ACTIVITY:
Produce an exact copy of the first line of the data below and each line after it, please, up to and including the one with "(s.setHead h r).ownStation".
_ _ _ _ _
-- ==== Sys2Proof/Laws/State.lean ====
section
/-! SUPPORT. What each basic update of the state leaves as it is, one lemma per field, and what the entry of a table reads
after an update. -/

namespace Sys2Proof.Machine

variable (s : State)

/-! ### A head replaced -/

@[simp] theorem State.setHead_pending (h : Fin 16) (r : HeadRecord) : (s.setHead h r).pending = s.pending := by rfl
@[simp] theorem State.setHead_now (h : Fin 16) (r : HeadRecord) : (s.setHead h r).now = s.now := by rfl
@[simp] theorem State.setHead_ownStation (h : Fin 16) (r : HeadRecord) :
    (s.setHead h r).ownStation = s.ownStation := by rfl
@[simp] theorem State.setHead_routes (h : Fin 16) (r : HeadRecord) : (s.setHead h r).routes = s.routes := by rfl
@[simp] theorem State.setHead_headPort (h : Fin 16) (r : HeadRecord) : (s.setHead h r).headPort = s.headPort := by rfl
@[simp] theorem State.setHead_linePort (h : Fin 16) (r : HeadRecord) : (s.setHead h r).linePort = s.linePort := by rfl
@[simp] theorem State.setHead_travel (h : Fin 16) (r : HeadRecord) : (s.setHead h r).travel = s.travel := by rfl
@[simp] theorem State.setHead_strands (h : Fin 16) (r : HeadRecord) : (s.setHead h r).strands = s.strands := by rfl
@[simp] theorem State.setHead_scans (h : Fin 16) (r : HeadRecord) : (s.setHead h r).scans = s.scans := by rfl
@[simp] theorem State.setHead_pressUnknown (h : Fin 16) (r : HeadRecord) :
    (s.setHead h r).pressUnknown = s.pressUnknown := by rfl
@[simp] theorem State.setHead_cutInvalid (h : Fin 16) (r : HeadRecord) :
    (s.setHead h r).cutInvalid = s.cutInvalid := by rfl
@[simp] theorem State.setHead_handler (h : Fin 16) (r : HeadRecord) : (s.setHead h r).handler = s.handler := by rfl
@[simp] theorem State.setHead_strand (h : Fin 16) (r : HeadRecord) (j : Fin 4) :
    (s.setHead h r).strand j = s.strand j := by rfl

/-! ### A strand replaced -/

@[simp] theorem State.setStrand_pending (i : Fin 4) (st : Strand) : (s.setStrand i st).pending = s.pending := by rfl
@[simp] theorem State.setStrand_now (i : Fin 4) (st : Strand) : (s.setStrand i st).now = s.now := by rfl
@[simp] theorem State.setStrand_ownStation (i : Fin 4) (st : Strand) :
    (s.setStrand i st).ownStation = s.ownStation := by rfl
@[simp] theorem State.setStrand_routes (i : Fin 4) (st : Strand) : (s.setStrand i st).routes = s.routes := by rfl
@[simp] theorem State.setStrand_headPort (i : Fin 4) (st : Strand) : (s.setStrand i st).headPort = s.headPort := by rfl
@[simp] theorem State.setStrand_linePort (i : Fin 4) (st : Strand) : (s.setStrand i st).linePort = s.linePort := by rfl
@[simp] theorem State.setStrand_heads (i : Fin 4) (st : Strand) : (s.setStrand i st).heads = s.heads := by rfl
@[simp] theorem State.setStrand_travel (i : Fin 4) (st : Strand) : (s.setStrand i st).travel = s.travel := by rfl
@[simp] theorem State.setStrand_scans (i : Fin 4) (st : Strand) : (s.setStrand i st).scans = s.scans := by rfl
@[simp] theorem State.setStrand_pressUnknown (i : Fin 4) (st : Strand) :
    (s.setStrand i st).pressUnknown = s.pressUnknown := by rfl
@[simp] theorem State.setStrand_cutInvalid (i : Fin 4) (st : Strand) :
    (s.setStrand i st).cutInvalid = s.cutInvalid := by rfl
@[simp] theorem State.setStrand_handler (i : Fin 4) (st : Strand) : (s.setStrand i st).handler = s.handler := by rfl
@[simp] theorem State.setStrand_head (i : Fin 4) (st : Strand) (k : Fin 16) :
    (s.setStrand i st).head k = s.head k := by rfl

/-! ### A head changed -/

@[simp] theorem State.modHead_pending (h : Fin 16) (f : HeadRecord → HeadRecord) :
    (s.modHead h f).pending = s.pending := by rfl
@[simp] theorem State.modHead_now (h : Fin 16) (f : HeadRecord → HeadRecord) : (s.modHead h f).now = s.now := by rfl
@[simp] theorem State.modHead_ownStation (h : Fin 16) (f : HeadRecord → HeadRecord) :
    (s.modHead h f).ownStation = s.ownStation := by rfl
@[simp] theorem State.modHead_routes (h : Fin 16) (f : HeadRecord → HeadRecord) :
    (s.modHead h f).routes = s.routes := by rfl
@[simp] theorem State.modHead_headPort (h : Fin 16) (f : HeadRecord → HeadRecord) :
    (s.modHead h f).headPort = s.headPort := by rfl
@[simp] theorem State.modHead_linePort (h : Fin 16) (f : HeadRecord → HeadRecord) :
    (s.modHead h f).linePort = s.linePort := by rfl
@[simp] theorem State.modHead_travel (h : Fin 16) (f : HeadRecord → HeadRecord) :
    (s.modHead h f).travel = s.travel := by rfl
@[simp] theorem State.modHead_strands (h : Fin 16) (f : HeadRecord → HeadRecord) :
    (s.modHead h f).strands = s.strands := by rfl
@[simp] theorem State.modHead_scans (h : Fin 16) (f : HeadRecord → HeadRecord) :
    (s.modHead h f).scans = s.scans := by rfl
@[simp] theorem State.modHead_pressUnknown (h : Fin 16) (f : HeadRecord → HeadRecord) :
    (s.modHead h f).pressUnknown = s.pressUnknown := by rfl
@[simp] theorem State.modHead_cutInvalid (h : Fin 16) (f : HeadRecord → HeadRecord) :
    (s.modHead h f).cutInvalid = s.cutInvalid := by rfl
@[simp] theorem State.modHead_handler (h : Fin 16) (f : HeadRecord → HeadRecord) :
    (s.modHead h f).handler = s.handler := by rfl
@[simp] theorem State.modHead_strand (h : Fin 16) (f : HeadRecord → HeadRecord) (j : Fin 4) :
    (s.modHead h f).strand j = s.strand j := by rfl

/-! ### A strand changed -/

@[simp] theorem State.modStrand_pending (i : Fin 4) (f : Strand → Strand) :
    (s.modStrand i f).pending = s.pending := by rfl
@[simp] theorem State.modStrand_now (i : Fin 4) (f : Strand → Strand) : (s.modStrand i f).now = s.now := by rfl
@[simp] theorem State.modStrand_ownStation (i : Fin 4) (f : Strand → Strand) :
    (s.modStrand i f).ownStation = s.ownStation := by rfl
@[simp] theorem State.modStrand_routes (i : Fin 4) (f : Strand → Strand) : (s.modStrand i f).routes = s.routes := by rfl
@[simp] theorem State.modStrand_headPort (i : Fin 4) (f : Strand → Strand) :
    (s.modStrand i f).headPort = s.headPort := by rfl
@[simp] theorem State.modStrand_linePort (i : Fin 4) (f : Strand → Strand) :
    (s.modStrand i f).linePort = s.linePort := by rfl
@[simp] theorem State.modStrand_heads (i : Fin 4) (f : Strand → Strand) : (s.modStrand i f).heads = s.heads := by rfl
@[simp] theorem State.modStrand_travel (i : Fin 4) (f : Strand → Strand) : (s.modStrand i f).travel = s.travel := by rfl
@[simp] theorem State.modStrand_scans (i : Fin 4) (f : Strand → Strand) : (s.modStrand i f).scans = s.scans := by rfl
@[simp] theorem State.modStrand_pressUnknown (i : Fin 4) (f : Strand → Strand) :
    (s.modStrand i f).pressUnknown = s.pressUnknown := by rfl
@[simp] theorem State.modStrand_cutInvalid (i : Fin 4) (f : Strand → Strand) :
    (s.modStrand i f).cutInvalid = s.cutInvalid := by rfl
@[simp] theorem State.modStrand_handler (i : Fin 4) (f : Strand → Strand) :
    (s.modStrand i f).handler = s.handler := by rfl
@[simp] theorem State.modStrand_head (i : Fin 4) (f : Strand → Strand) (k : Fin 16) :
    (s.modStrand i f).head k = s.head k := by rfl

/-! ### The time -/

@[simp] theorem State.reach_pending (time : Nat) : (s.reach time).pending = s.pending := by rfl
@[simp] theorem State.reach_ownStation (time : Nat) : (s.reach time).ownStation = s.ownStation := by rfl
@[simp] theorem State.reach_routes (time : Nat) : (s.reach time).routes = s.routes := by rfl
@[simp] theorem State.reach_headPort (time : Nat) : (s.reach time).headPort = s.headPort := by rfl
@[simp] theorem State.reach_linePort (time : Nat) : (s.reach time).linePort = s.linePort := by rfl
@[simp] theorem State.reach_heads (time : Nat) : (s.reach time).heads = s.heads := by rfl
@[simp] theorem State.reach_travel (time : Nat) : (s.reach time).travel = s.travel := by rfl
@[simp] theorem State.reach_strands (time : Nat) : (s.reach time).strands = s.strands := by rfl
@[simp] theorem State.reach_scans (time : Nat) : (s.reach time).scans = s.scans := by rfl
@[simp] theorem State.reach_pressUnknown (time : Nat) : (s.reach time).pressUnknown = s.pressUnknown := by rfl
@[simp] theorem State.reach_cutInvalid (time : Nat) : (s.reach time).cutInvalid = s.cutInvalid := by rfl
@[simp] theorem State.reach_handler (time : Nat) : (s.reach time).handler = s.handler := by rfl
@[simp] theorem State.reach_strand (time : Nat) (j : Fin 4) : (s.reach time).strand j = s.strand j := by rfl
@[simp] theorem State.reach_head (time : Nat) (k : Fin 16) : (s.reach time).head k = s.head k := by rfl

/-! ### One microsecond -/

@[simp] theorem State.tick_pending : (s.tick).pending = s.pending := by rfl
@[simp] theorem State.tick_ownStation : (s.tick).ownStation = s.ownStation := by rfl
@[simp] theorem State.tick_routes : (s.tick).routes = s.routes := by rfl
@[simp] theorem State.tick_headPort : (s.tick).headPort = s.headPort := by rfl
@[simp] theorem State.tick_linePort : (s.tick).linePort = s.linePort := by rfl
@[simp] theorem State.tick_heads : (s.tick).heads = s.heads := by rfl
@[simp] theorem State.tick_travel : (s.tick).travel = s.travel := by rfl
@[simp] theorem State.tick_strands : (s.tick).strands = s.strands := by rfl
@[simp] theorem State.tick_scans : (s.tick).scans = s.scans := by rfl
@[simp] theorem State.tick_pressUnknown : (s.tick).pressUnknown = s.pressUnknown := by rfl
@[simp] theorem State.tick_cutInvalid : (s.tick).cutInvalid = s.cutInvalid := by rfl
@[simp] theorem State.tick_handler : (s.tick).handler = s.handler := by rfl
@[simp] theorem State.tick_strand (j : Fin 4) : (s.tick).strand j = s.strand j := by rfl
@[simp] theorem State.tick_head (k : Fin 16) : (s.tick).head k = s.head k := by rfl

/-! ### A notice number taken -/

@[simp] theorem State.takeNoticeNumber_pending : (s.takeNoticeNumber).pending = s.pending := by rfl
@[simp] theorem State.takeNoticeNumber_now : (s.takeNoticeNumber).now = s.now := by rfl
@[simp] theorem State.takeNoticeNumber_ownStation : (s.takeNoticeNumber).ownStation = s.ownStation := by rfl
@[simp] theorem State.takeNoticeNumber_routes : (s.takeNoticeNumber).routes = s.routes := by rfl
@[simp] theorem State.takeNoticeNumber_headPort : (s.takeNoticeNumber).headPort = s.headPort := by rfl
@[simp] theorem State.takeNoticeNumber_linePort : (s.takeNoticeNumber).linePort = s.linePort := by rfl
@[simp] theorem State.takeNoticeNumber_heads : (s.takeNoticeNumber).heads = s.heads := by rfl
@[simp] theorem State.takeNoticeNumber_travel : (s.takeNoticeNumber).travel = s.travel := by rfl
@[simp] theorem State.takeNoticeNumber_strands : (s.takeNoticeNumber).strands = s.strands := by rfl
@[simp] theorem State.takeNoticeNumber_scans : (s.takeNoticeNumber).scans = s.scans := by rfl
@[simp] theorem State.takeNoticeNumber_pressUnknown : (s.takeNoticeNumber).pressUnknown = s.pressUnknown := by rfl
@[simp] theorem State.takeNoticeNumber_cutInvalid : (s.takeNoticeNumber).cutInvalid = s.cutInvalid := by rfl
@[simp] theorem State.takeNoticeNumber_strand (j : Fin 4) : (s.takeNoticeNumber).strand j = s.strand j := by rfl
@[simp] theorem State.takeNoticeNumber_head (k : Fin 16) : (s.takeNoticeNumber).head k = s.head k := by rfl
_ _ _ _ _
RESULT OF THIS EXERCISE:
-- ==== Sys2Proof/Laws/State.lean ====
section
/-! SUPPORT. What each basic update of the state leaves as it is, one lemma per field, and what the entry of a table reads
after an update. -/

namespace Sys2Proof.Machine

variable (s : State)

/-! ### A head replaced -/

@[simp] theorem State.setHead_pending (h : Fin 16) (r : HeadRecord) : (s.setHead h r).pending = s.pending := by rfl
@[simp] theorem State.setHead_now (h : Fin 16) (r : HeadRecord) : (s.setHead h r).now = s.now := by rfl
@[simp] theorem State.setHead_ownStation (h : Fin 16) (r : HeadRecord) :
    (s.setHead h r).ownStation = s.ownStation := by rfl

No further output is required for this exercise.